**What is needed**
Only one stretch of the data below is needed. Output the lines from the one with "EnteredAs s t o 0 (base + 0x830)" up to and including the one with "(f.accAt inst = .rwl", exactly as they stand.

**Data for this exercise**

-- ==== Sys2Proof/Certificates/Slice0/Obligations.lean ====
section
/-! DEFINITION. The statements for the provers. Every statement about a command gives a state in which the command completes and what it
leaves; the journal record, the registers and the parts that stand still are named with it (Safety.lean). -/

open Sys2Proof Sys2Proof.Machine

/-- On every page, an accepted REGISTER_WRITE of PAGE_SCRATCH (offset 0x030) leaves the register at the data, BIT_SET_ALIAS_WRITE at its address plus 0x400 leaves old OR data, BIT_CLEAR_ALIAS_WRITE at plus 0x800 leaves old AND NOT data (R281). Each leaves one journal record with code 0, the register before and after, and the MASK of R295, and completes normally. -/
def Obligations.PlainWriteOfScratchStores : Prop :=
  (∀ (s : State) (o : Origin) (base : Nat) (pg : Page) (i : Nat) (data : Word),
     pageAt base = some (pg, i) →
     base % 0x1000 = 0 →
     addrReject s o (base + 0x30) = none →
     Completes (.registerWrite o (base + 0x30) data) s (fun t =>
       reg t (base + 0x30) = data ∧
       EnteredAs s t o 0 (base + 0x30) (reg s (base + 0x30)) data allOnes ∧
       t.bus.done = .normal)) ∧
  (∀ (s : State) (o : Origin) (base : Nat) (pg : Page) (i : Nat) (data : Word),
     pageAt base = some (pg, i) →
     base % 0x1000 = 0 →
     addrReject s o (base + 0x430) = none →
     Completes (.bitSetAliasWrite o (base + 0x430) data) s (fun t =>
       reg t (base + 0x30) = reg s (base + 0x30) ||| data ∧
       EnteredAs s t o 0 (base + 0x430) (reg s (base + 0x30)) (reg s (base + 0x30) ||| data) data ∧
       t.bus.done = .normal)) ∧
  (∀ (s : State) (o : Origin) (base : Nat) (pg : Page) (i : Nat) (data : Word),
     pageAt base = some (pg, i) →
     base % 0x1000 = 0 →
     addrReject s o (base + 0x830) = none →
     Completes (.bitClearAliasWrite o (base + 0x830) data) s (fun t =>
       reg t (base + 0x30) = reg s (base + 0x30) &&& ~~~data ∧
       EnteredAs s t o 0 (base + 0x830) (reg s (base + 0x30)) (reg s (base + 0x30) &&& ~~~data) data ∧
       t.bus.done = .normal))

/-- For every field of at most 32 bits in a word, a write leaves the data in a RW field, the old value in a RO, WO, RC or RS field and in a RWL field while LOCK is 1, clears the bits of a W1C field that the data sets and sets those of a W1S field; a RWL field takes the data while LOCK is 0. Bits outside the field are unchanged. -/
def Obligations.AccessCodesOfAWrite : Prop :=
  ∀ (f : FieldDef) (inst : Nat) (lock : Bool) (d w : Word), f.lsb + f.width ≤ 32 →
    (f.accAt inst = .rw → bitsOf (f.write inst lock d w) f.lsb f.width = bitsOf d f.lsb f.width) ∧
    (f.accAt inst = .rwl → bitsOf (f.write inst lock d w) f.lsb f.width =
      if lock then bitsOf w f.lsb f.width else bitsOf d f.lsb f.width) ∧
    (f.accAt inst = .w1c → ∀ k < f.width, Nat.testBit (bitsOf (f.write inst lock d w) f.lsb f.width) k =
      (Nat.testBit (bitsOf w f.lsb f.width) k && !Nat.testBit (bitsOf d f.lsb f.width) k)) ∧
    (f.accAt inst = .w1s → ∀ k < f.width, Nat.testBit (bitsOf (f.write inst lock d w) f.lsb f.width) k =
      (Nat.testBit (bitsOf w f.lsb f.width) k || Nat.testBit (bitsOf d f.lsb f.width) k)) ∧
    (f.accAt inst ∈ [Acc.ro, .wo, .rc, .rs] → f.write inst lock d w = w) ∧
    (∀ k < 32, k < f.lsb ∨ f.lsb + f.width ≤ k → (f.write inst lock d w).getLsbD k = w.getLsbD k)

**Completed task**
       EnteredAs s t o 0 (base + 0x830) (reg s (base + 0x30)) (reg s (base + 0x30) &&& ~~~data) data ∧
       t.bus.done = .normal))

/-- For every field of at most 32 bits in a word, a write leaves the data in a RW field, the old value in a RO, WO, RC or RS field and in a RWL field while LOCK is 1, clears the bits of a W1C field that the data sets and sets those of a W1S field; a RWL field takes the data while LOCK is 0. Bits outside the field are unchanged. -/
def Obligations.AccessCodesOfAWrite : Prop :=
  ∀ (f : FieldDef) (inst : Nat) (lock : Bool) (d w : Word), f.lsb + f.width ≤ 32 →
    (f.accAt inst = .rw → bitsOf (f.write inst lock d w) f.lsb f.width = bitsOf d f.lsb f.width) ∧
    (f.accAt inst = .rwl → bitsOf (f.write inst lock d w) f.lsb f.width =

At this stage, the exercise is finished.